▸ **WORK TO COMPLETE**
The line containing "step 17. -/" and all lines following it in the listing below are to be reproduced exactly, with no other lines.

▸ **EXERCISE MATERIALS**
-- ==== Sys2Proof/Tests/Slice0.lean ====
section
/-! SUPPORT. Tests: the decoder on words written out from rules R60, R61, R67 and R72, single steps with results taken from
95_test_vectors.md, and a witness for the hypotheses of every statement that has any. -/

namespace Sys2Proof.Tests

open Sys2Proof Sys2Proof.Machine

/-! ### The states the tests start from -/

/-- After INIT under CFG_REF (V-S1), no preemption scheduled for the next stretches. -/
def live : State :=
  { State.resetWith Config.ref with
    intMasked := false, initDone := true, txbuf := [(0, 0x2D), (1, 0xD4)], schedule := [none, none, none, none, none] }

/-- `live` in an interrupt-driven reception or transmission: the Handler has just been entered. -/
def serving : State := { live with intMasked := true, inHandler := true }

/-- A packet queued: type 01, payload 10 20 30 (P1 after step 2), the countdown at zero. -/
def queued : State :=
  { live with
    txRequest := .occupied, freeCount := 0
    txbuf := [(0, 0x2D), (1, 0xD4), (2, 0x03), (3, 0x01), (4, 0xFD), (5, 0x10), (6, 0x20), (7, 0x30)] }

/-- The same packet being sent, `n` bytes of it written (P1, steps 7 to 16). -/
def sending (n : Nat) : State :=
  { queued with
    protocolState := .transmitting, byteCount := n, totalBytes := 9, intMasked := true, inHandler := true }

/-- P2 before its step `n + 1`, for the three header bytes: a reception of 03 01 FD in slot 0. -/
def receiving (n : Nat) (acc : Byte) (raw : Memory) : State :=
  { serving with protocolState := .receiveActive, byteCount := n, totalBytes := 6, chkAcc := acc, raw0 := raw }

/-- P2 after step 7: slot 0 Complete. -/
def received : State :=
  { live with
    byteCount := 6, totalBytes := 6, chkAcc := 0xFF, bufferIn := 1, status0 := .complete
    raw0 := [(0, 0x03), (1, 0x01), (2, 0xFD), (3, 0x10), (4, 0x20), (5, 0x30)] }

/-- A polling build after INIT (V-S4). -/
def polled : State := { live with cfg := { Config.ref with polling := true } }

/-- What a test reads off a next state. -/
def seen {α : Type} (o : Host.Outcome State Fault Refusal) (f : State → α) : Option α :=
  match o with
  | .next t => some (f t)
  | _ => none

/-- The response given last. -/
def lastResponse (s : State) : Option Response := s.responses.getLast?

/-! ### Well-formed terms -/

/-- Rule R63: exactly `length` payload bytes. -/
theorem test_wellFormed :
    (Instr.enqueue 0x01 0x03 [0x10, 0x20, 0x30]).wellFormed = true ∧ (Instr.enqueue 0x01 0x03 [0x10, 0x20]).wellFormed = false ∧
    (Instr.enqueue 0x01 0x00 [0x10]).wellFormed = false := by decide

/-! ### Decoding -/

/-- Rule R61, each `op` in bits 19 to 16, written bit by bit. -/
theorem test_decode_hcw :
    decodeHcw ⟨0b0001_0000_0000_0000_0000#20, []⟩ = .ok .init ∧
    decodeHcw ⟨0b0010_0000_0000_0000_0000#20, []⟩ = .ok .tick ∧
    decodeHcw ⟨0b0011_0000_0001_0000_0010#20, [0xAB, 0xCD]⟩ = .ok (.enqueue 0x01 0x02 [0xAB, 0xCD]) ∧
    decodeHcw ⟨0b0100_0000_0000_0000_0000#20, []⟩ = .ok .rxStatus ∧
    decodeHcw ⟨0b0101_0000_0000_0000_0000#20, []⟩ = .ok .rxLen ∧
    decodeHcw ⟨0b0110_0000_0000_0000_0000#20, []⟩ = .ok .rxType ∧
    decodeHcw ⟨0b0111_0001_1110_0000_0000#20, []⟩ = .ok (.rxData 0x1E) ∧
    decodeHcw ⟨0b1000_0000_0000_0000_0000#20, []⟩ = .ok .rxClear ∧
    decodeHcw ⟨0b1001_0000_0000_0000_0000#20, []⟩ = .ok .poll := ⟨rfl, rfl, rfl, rfl, rfl, rfl, rfl, rfl, rfl⟩

/-- Rule R71 (a) and V-S3; rule R63. -/
theorem test_decode_rejected :
    decodeHcw ⟨0xA0000, []⟩ = .error (.reservedOp 0xA) ∧ decodeHcw ⟨0x00000, []⟩ = .error (.reservedOp 0x0) ∧
    decodeHcw ⟨0x30102, [0xAB]⟩ = .error (.payloadLength 2 1) := ⟨rfl, rfl, rfl⟩

/-- Rule R67, all eight keys. -/
theorem test_decode_hev :
    decodeHev 0b000 = .hNone ∧ decodeHev 0b001 = .hNone ∧ decodeHev 0b010 = .hNone ∧ decodeHev 0b011 = .hNone ∧
    decodeHev 0b100 = .hRxIdle ∧ decodeHev 0b101 = .hRxActive ∧ decodeHev 0b110 = .hTx ∧ decodeHev 0b111 = .hRsvd := by decide

/-- Rule R72, the symbolic bus words. -/
theorem test_decode_bus :
    decode (.bus .cmdStatus) = .ok .rdStatus ∧ decode (.bus .cmdRxByte) = .ok .rdByte ∧
    decode (.bus (.cmdTxByte 0xAA)) = .ok (.wrByte 0xAA) ∧ decode (.bus .cmdModeTx) = .ok .modeTx ∧
    decode (.bus .cmdModeRx) = .ok .modeRx ∧ decode (.bus .cmdQueueClear) = .ok .queueClear ∧
    decode (.bus .cmdQueueArm) = .ok .queueArm ∧ decode (.bus (.cfgWord 7)) = .ok (.wrCfg 7) :=
  ⟨rfl, rfl, rfl, rfl, rfl, rfl, rfl, rfl⟩

/-- Words numbered as the opcode table numbers them (assumption log 11). -/
theorem test_decodeTableWord :
    decodeTableWord 24 0x2FFFF = some .tick ∧ decodeTableWord 24 0x30902 = some (.enqueue 0x09 0x02 [0x00, 0x00]) ∧
    decodeTableWord 24 0xA0000 = none ∧ decodeTableWord 24 0x110000 = none ∧ decodeTableWord 8 0x5 = some .hRxActive ∧
    decodeTableWord 8 0x9 = none := by decide

/-! ### One step each, from 95_test_vectors.md -/

/-- V-S1. -/
theorem test_init :
    seen (exec .init State.reset) (fun t => (t.protocolState, t.bufferIn, t.bufferOut, t.txRequest, t.freeCount, t.intMasked,
      t.status0, t.status1, t.txbuf, t.trace, lastResponse t)) =
    some (.receiveIdle, 0, 0, .free, 4, false, .free, .free, [(0, 0x2D), (1, 0xD4)], [.intMask, .intUnmask], some ⟨.ok, 0⟩) := rfl

/-- V-S2. -/
theorem test_init_sequence :
    seen (exec .init (State.resetWith { Config.ref with initSeq := [1, 2] })) (·.trace) =
    some [.intMask, .wrCfg 1, .wrCfg 2, .intUnmask] := rfl

/-- V-T3: a carrier reading, the ready bit in it ignored. -/
theorem test_tick_carrier :
    seen (exec .tick { live with freeCount := 0, statusAnswers := [0x8100] })
      (fun t => (t.freeCount, t.protocolState, t.intMasked, t.trace, lastResponse t)) =
    some (4, .receiveIdle, false, [.intMask, .rdStatus 0x8100, .intUnmask], some ⟨.ok, 0⟩) := by decide

/-- Rule R107's example: arming. -/
theorem test_tick_arms :
    seen (exec .tick { queued with statusAnswers := [0x0000] })
      (fun t => (t.protocolState, t.totalBytes, t.byteCount, t.txRequest, t.trace)) =
    some (.transmitting, 9, 0, .occupied, [.intMask, .rdStatus 0, .intUnmask, .intMask, .wrByte 0xAA, .wrByte 0xAA, .modeTx,
      .intUnmask]) := by decide

/-- P1, step 2. -/
theorem test_enqueue :
    seen (exec (.enqueue 0x01 0x03 [0x10, 0x20, 0x30]) live) (fun t => (t.txbuf, t.txRequest, lastResponse t, t.trace)) =
    some (queued.txbuf, .occupied, some ⟨.ok, 0⟩, []) := by decide

/-- V-E3, V-E4: BUSY is tested first. -/
theorem test_enqueue_busy :
    seen (exec (.enqueue 0x02 0x1F (List.replicate 31 0)) queued) (fun t => (t.txbuf, lastResponse t)) =
    some (queued.txbuf, some ⟨.busy, 0⟩) := by decide

/-- P2, steps 8 and 16. -/
theorem test_rxStatus :
    seen (exec .rxStatus received) lastResponse = some (some ⟨.ok, 0x02⟩) ∧
    seen (exec .rxStatus live) lastResponse = some (some ⟨.ok, 0x00⟩) := by decide

/-- P2, step 9. -/
theorem test_rxLen : seen (exec .rxLen received) lastResponse = some (some ⟨.ok, 0x03⟩) := by decide

/-- P2, step 10. -/
theorem test_rxType : seen (exec .rxType received) lastResponse = some (some ⟨.ok, 0x01⟩) := by decide

/-- P2, steps 13 and 14; V-R4. -/
theorem test_rxData :
    seen (exec (.rxData 2) received) lastResponse = some (some ⟨.ok, 0x30⟩) ∧
    seen (exec (.rxData 30) received) lastResponse = some (some ⟨.illegal, 0x00⟩) := by decide

/-- P2, step 15. -/
theorem test_rxClear :
    seen (exec .rxClear received) (fun t => (t.status0, t.bufferOut, t.raw0, lastResponse t)) =
    some (.free, 1, received.raw0, some ⟨.ok, 0⟩) := by decide

/-- V-R3. -/
theorem test_rxClear_notComplete :
    seen (exec .rxClear live) (fun t => (t.status0, t.bufferOut, lastResponse t)) =
    some (.free, 0, some ⟨.notComplete, 0⟩) := by decide

/-- V-S3: POLL in an interrupt build. -/
theorem test_poll_illegal : seen (exec .poll live) (fun t => (lastResponse t, t.inHandler)) = some (some ⟨.illegal, 0⟩, false) := by
  decide

/-- V-S4: POLL in a polling build enters the Handler. -/
theorem test_poll : seen (exec .poll polled) (fun t => (t.inHandler, t.intMasked, t.trace)) = some (true, true, [.intMask]) := by
  decide

/-- V-F8. -/
theorem test_hNone :
    seen (exec .hNone serving) (fun t => (t.inHandler, t.intMasked, t.protocolState, t.trace)) =
    some (false, false, .receiveIdle, [.intUnmask]) := by decide

/-- P2, step 1. -/
theorem test_hRxIdle :
    seen (exec .hRxIdle { serving with byteAnswers := [0x03] })
      (fun t => (t.protocolState, t.byteCount, t.totalBytes, t.chkAcc, t.raw0, t.trace)) =
    some (.receiveActive, 1, 6, 0x03, [(0, 0x03)], [.rdByte 0x03]) := rfl

/-- P3, step 3: both slots Complete, the packet is dropped. -/
theorem test_hRxIdle_drop :
    seen (exec .hRxIdle { serving with status0 := .complete, status1 := .complete, byteAnswers := [0x01] })
      (fun t => (t.protocolState, t.byteCount, t.totalBytes, t.chkAcc, t.raw0, t.raw1, t.trace)) =
    some (.receiveIdle, 1, 4, 0x01, [], [], [.rdByte 0x01, .queueClear, .queueArm]) := rfl

/-- P2, step 3: the header is accepted. -/
theorem test_hRxActive :
    seen (exec .hRxActive { receiving 2 0x02 [(0, 0x03), (1, 0x01)] with byteAnswers := [0xFD] })
      (fun t => (t.protocolState, t.byteCount, t.chkAcc, t.raw0, t.trace)) =
    some (.receiveActive, 3, 0xFF, [(0, 0x03), (1, 0x01), (2, 0xFD)], [.rdByte 0xFD]) := rfl

/-- V-F3: the checksum byte FC is stored, the frame dropped. -/
theorem test_hRxActive_mismatch :
    seen (exec .hRxActive { receiving 2 0x02 [(0, 0x03), (1, 0x01)] with byteAnswers := [0xFC] })
      (fun t => (t.protocolState, t.byteCount, t.chkAcc, t.raw0, t.status0, t.bufferIn, t.trace)) =
    some (.receiveIdle, 2, 0xFE, [(0, 0x03), (1, 0x01), (2, 0xFC)], .free, 0, [.rdByte 0xFC, .queueClear, .queueArm]) := rfl

/-- Rule R91's example: the byte at index 4 is the checksum. -/
theorem test_hTx :
    seen (exec .hTx (sending 4)) (fun t => (t.byteCount, t.protocolState, t.trace)) =
    some (5, .transmitting, [.wrByte 0xFD]) := by decide

/-- P1, step 17. -/
theorem test_hTx_completes :
    seen (exec .hTx (sending 9)) (fun t => (t.byteCount, t.protocolState, t.txRequest, t.trace)) =
    some (9, .receiveIdle, .free, [.modeRx, .wrByte 0xAA, .queueClear, .queueArm]) := by decide

/-- V-F10. -/
theorem test_hRsvd :
    seen (exec .hRsvd { serving with protocolState := .reserved }) (fun t => (t.protocolState, t.trace)) =
    some (.receiveIdle, [.queueClear, .queueArm]) := by decide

▸ **TASK RESULT**
/-- P1, step 17. -/
theorem test_hTx_completes :
    seen (exec .hTx (sending 9)) (fun t => (t.byteCount, t.protocolState, t.txRequest, t.trace)) =
    some (9, .receiveIdle, .free, [.modeRx, .wrByte 0xAA, .queueClear, .queueArm]) := by decide

/-- V-F10. -/
theorem test_hRsvd :
    seen (exec .hRsvd { serving with protocolState := .reserved }) (fun t => (t.protocolState, t.trace)) =
    some (.receiveIdle, [.queueClear, .queueArm]) := by decide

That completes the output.